- **Task**: Please reproduce the data below exactly, from the first line to the last.
Extracted material Start Marker
/-! ### What a submission computes (R327 to R330) -/

/-- Byte i of the table of a slot. -/
def tabByte (s : State) (slot i : Nat) : Nat := (smGet 0 s.prj.table (slot * 16384 + i)).toNat

/-- log2 G of a slot (PRJ_SLOTs.GAIN). -/
def prjGain (s : State) (slot : Nat) : Nat := fld s (aPrjSlot slot) 57 56

/-- The converter's code for an ideal output with noise (R327), corrected by the tracked gain and offset of output j, and
whether it was clipped. -/
def prjMeasure (s : State) (j : Nat) (y : Int) (noise : Nat) : W32 × Bool :=
  let c := adc (prjGain s (prjSelSlot s)) (y + Config.prjNoise noise * 64)
  (f32Add (f32Mul (smGet 0 s.prj.gain j) (f32OfInt c.1)) (smGet 0 s.prj.offset j), c.2)

/-! ### PRJSUB (R140, R326) -/

def pbOp (b : W512) : Nat := blk b 0 1
def pbSlot (b : W512) : Nat := blk b 1 1
def pbFmt (b : W512) : Fmt := fmtByte b 2
def pbSrc (b : W512) : Nat := blk b 4 4
def pbN (b : W512) : Nat := blk b 8 4
def pbDst (b : W512) : Nat := blk b 12 4
def pbFlag (b : W512) : Nat := blk b 16 4

/-- Reserved bytes and offset bits of the block (R114, R140). -/
def pbReserved (b : W512) : Bool :=
  blk b 3 1 != 0 || bits b 511 160 != 0 || offBad (pbSrc b) || offBad (pbDst b) || offBad (pbFlag b)

/-- Rows that a submission writes for each vector (R328). -/
def pbRows (s : State) (slot : Nat) (b : W512) : Nat := if pbOp b = 0 then 64 else fld s (aPrjSlot slot) 53 48 + 1

/-- Bytes of an input vector (R326). -/
def pbInBytes (b : W512) : Nat := 64 * (fmtBits (pbFmt b) / 8)

/-- The SELECT or LOAD_SELECT of the running beat that has not set the meshes yet (R325). -/
def pendingSelect (s : State) : Option Adm :=
  s.disp.adms.find? fun a => dType a.raw == 5 && pjOp a.raw != 0 && a.beat == beatNum s && !a.started && a.status.isNone

/-- The slot selected for the running beat: the one that a SELECT of the beat names stands from the beat's start (R325). -/
def beatSlot (s : State) : Option Nat :=
  match pendingSelect s with
  | some a => some (pjSlot a.raw)
  | none => if prjSel s then some (prjSelSlot s) else none

/-- The checks of R326, in the order of its table; with no projector in service, every PRJSUB is rejected (R325). -/
def pbStatus (s : State) (b : W512) : Option Nat :=
  let rows := pbRows s ((beatSlot s).getD 0) b
  firstFail [
    (!prjPresent s || decide (1 < pbOp b) || decide (pbN b = 0) || decide (65536 < pbN b), stIllegalField),
    (pbFmt b != .hf16 && pbFmt b != .b32, stIllegalFormat),
    (pbSrc b % 64 != 0 || pbDst b % 64 != 0 || pbFlag b % 8 != 0, stAlign),
    (!lsOk (pbSrc b) (pbN b * pbInBytes b) || !lsOk (pbDst b) (pbN b * 2 * rows) || !lsOk (pbFlag b) 8, stAddrRange),
    (beatSlot s != some (pbSlot b), stIllegalField)]

/-- The ranges of the local store that a submission reads or writes. -/
def pbRanges (s : State) (q : Nat) (b : W512) : List (Nat × Nat) :=
  [(lsBase q + pbSrc b, pbN b * pbInBytes b), (lsBase q + pbDst b, pbN b * 2 * pbRows s ((beatSlot s).getD 0) b),
   (lsBase q + pbFlag b, 8)]

/-- The ranges that a PRJSUB touches (R51). -/
def pbTouches (q : Nat) (s : State) (f : Fetched) : Touches :=
  match readBlock s q (wPb f.word) pbReserved with
  | .error _ => ⟨[blockRange q f], []⟩
  | .ok b => ⟨blockRange q f :: (pbRanges s q b).take 1, (pbRanges s q b).drop 1⟩

/-- A PRJSUB (R326, R329): its block is read once, it takes its slot, and it waits in flight for SETTLED and for a place in
the queue of 64 (R143). -/
def doPrjsub (s : State) (q : Nat) (isOp : W128 → Bool) : State :=
  match headOf s q 13 isOp with
  | .no => s
  | .bad f => failHead s q 13 stPoisonedWord f
  | .ok f false => skipNow s q 13 f .here
  | .ok f true =>
    if !slotFree s q 13 then slotWait s q 13
    else if streamHolds s q 13 (pbTouches q s f) then keepPred s q 13 true
    else match readBlock s q (wPb f.word) pbReserved with
      | .error st => failHead s q 13 st f
      | .ok b =>
        match pbStatus s b with
        | some st => failHead s q 13 st f
        | none =>
          let s1 := amendOp (startOp (popHead s q 13) q 13 f true false none [] .here []) q fun o =>
            { o with busy := pbRanges s q b }
          prjServe (modPrj s1 fun p => { p with subs := p.subs ++ [⟨q, nextOpId s q, b, false, false, 0, 0⟩] })

/-- The running results of a submission. -/
structure PrjAcc where
  s : State
  clipped : Nat
  nonfin : Nat
  sat : Nat
  psn : Bool

/-- One output of a vector with a finite, non-zero input: y is its ideal value (R327). -/
def prjElem (sc a : W32) (base : Nat) (x : PrjAcc) (p : Nat × Int) : PrjAcc :=
  let m := prjMeasure x.s p.1 p.2 x.s.free
  let r := convV .hf16 false (f32v (f32Mul (f32Mul sc a) m.1))
  let s1 := writeNat { x.s with free := x.s.free + 1 } (base + 2 * p.1) 2 r.1
  { x with s := s1, sat := x.sat + r.2.sat, clipped := x.clipped + (if m.2 then 1 else 0) }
Extracted material End Marker
- **Task output**:
/-! ### What a submission computes (R327 to R330) -/

/-- Byte i of the table of a slot. -/
def tabByte (s : State) (slot i : Nat) : Nat := (smGet 0 s.prj.table (slot * 16384 + i)).toNat

/-- log2 G of a slot (PRJ_SLOTs.GAIN). -/
def prjGain (s : State) (slot : Nat) : Nat := fld s (aPrjSlot slot) 57 56

/-- The converter's code for an ideal output with noise (R327), corrected by the tracked gain and offset of output j, and
whether it was clipped. -/
def prjMeasure (s : State) (j : Nat) (y : Int) (noise : Nat) : W32 × Bool :=
  let c := adc (prjGain s (prjSelSlot s)) (y + Config.prjNoise noise * 64)
  (f32Add (f32Mul (smGet 0 s.prj.gain j) (f32OfInt c.1)) (smGet 0 s.prj.offset j), c.2)

/-! ### PRJSUB (R140, R326) -/

def pbOp (b : W512) : Nat := blk b 0 1
def pbSlot (b : W512) : Nat := blk b 1 1
def pbFmt (b : W512) : Fmt := fmtByte b 2
def pbSrc (b : W512) : Nat := blk b 4 4
def pbN (b : W512) : Nat := blk b 8 4
def pbDst (b : W512) : Nat := blk b 12 4
def pbFlag (b : W512) : Nat := blk b 16 4

/-- Reserved bytes and offset bits of the block (R114, R140). -/
def pbReserved (b : W512) : Bool :=
  blk b 3 1 != 0 || bits b 511 160 != 0 || offBad (pbSrc b) || offBad (pbDst b) || offBad (pbFlag b)

/-- Rows that a submission writes for each vector (R328). -/
def pbRows (s : State) (slot : Nat) (b : W512) : Nat := if pbOp b = 0 then 64 else fld s (aPrjSlot slot) 53 48 + 1

/-- Bytes of an input vector (R326). -/
def pbInBytes (b : W512) : Nat := 64 * (fmtBits (pbFmt b) / 8)

/-- The SELECT or LOAD_SELECT of the running beat that has not set the meshes yet (R325). -/
def pendingSelect (s : State) : Option Adm :=
  s.disp.adms.find? fun a => dType a.raw == 5 && pjOp a.raw != 0 && a.beat == beatNum s && !a.started && a.status.isNone

/-- The slot selected for the running beat: the one that a SELECT of the beat names stands from the beat's start (R325). -/
def beatSlot (s : State) : Option Nat :=
  match pendingSelect s with
  | some a => some (pjSlot a.raw)
  | none => if prjSel s then some (prjSelSlot s) else none

/-- The checks of R326, in the order of its table; with no projector in service, every PRJSUB is rejected (R325). -/
def pbStatus (s : State) (b : W512) : Option Nat :=
  let rows := pbRows s ((beatSlot s).getD 0) b
  firstFail [
    (!prjPresent s || decide (1 < pbOp b) || decide (pbN b = 0) || decide (65536 < pbN b), stIllegalField),
    (pbFmt b != .hf16 && pbFmt b != .b32, stIllegalFormat),
    (pbSrc b % 64 != 0 || pbDst b % 64 != 0 || pbFlag b % 8 != 0, stAlign),
    (!lsOk (pbSrc b) (pbN b * pbInBytes b) || !lsOk (pbDst b) (pbN b * 2 * rows) || !lsOk (pbFlag b) 8, stAddrRange),
    (beatSlot s != some (pbSlot b), stIllegalField)]

/-- The ranges of the local store that a submission reads or writes. -/
def pbRanges (s : State) (q : Nat) (b : W512) : List (Nat × Nat) :=
  [(lsBase q + pbSrc b, pbN b * pbInBytes b), (lsBase q + pbDst b, pbN b * 2 * pbRows s ((beatSlot s).getD 0) b),
   (lsBase q + pbFlag b, 8)]

/-- The ranges that a PRJSUB touches (R51). -/
def pbTouches (q : Nat) (s : State) (f : Fetched) : Touches :=
  match readBlock s q (wPb f.word) pbReserved with
  | .error _ => ⟨[blockRange q f], []⟩
  | .ok b => ⟨blockRange q f :: (pbRanges s q b).take 1, (pbRanges s q b).drop 1⟩

/-- A PRJSUB (R326, R329): its block is read once, it takes its slot, and it waits in flight for SETTLED and for a place in
the queue of 64 (R143). -/
def doPrjsub (s : State) (q : Nat) (isOp : W128 → Bool) : State :=
  match headOf s q 13 isOp with
  | .no => s
  | .bad f => failHead s q 13 stPoisonedWord f
  | .ok f false => skipNow s q 13 f .here
  | .ok f true =>
    if !slotFree s q 13 then slotWait s q 13
    else if streamHolds s q 13 (pbTouches q s f) then keepPred s q 13 true
    else match readBlock s q (wPb f.word) pbReserved with
      | .error st => failHead s q 13 st f
      | .ok b =>
        match pbStatus s b with
        | some st => failHead s q 13 st f
        | none =>
          let s1 := amendOp (startOp (popHead s q 13) q 13 f true false none [] .here []) q fun o =>
            { o with busy := pbRanges s q b }
          prjServe (modPrj s1 fun p => { p with subs := p.subs ++ [⟨q, nextOpId s q, b, false, false, 0, 0⟩] })

/-- The running results of a submission. -/
structure PrjAcc where
  s : State
  clipped : Nat
  nonfin : Nat
  sat : Nat
  psn : Bool

/-- One output of a vector with a finite, non-zero input: y is its ideal value (R327). -/
def prjElem (sc a : W32) (base : Nat) (x : PrjAcc) (p : Nat × Int) : PrjAcc :=
  let m := prjMeasure x.s p.1 p.2 x.s.free
  let r := convV .hf16 false (f32v (f32Mul (f32Mul sc a) m.1))
  let s1 := writeNat { x.s with free := x.s.free + 1 } (base + 2 * p.1) 2 r.1
  { x with s := s1, sat := x.sat + r.2.sat, clipped := x.clipped + (if m.2 then 1 else 0) }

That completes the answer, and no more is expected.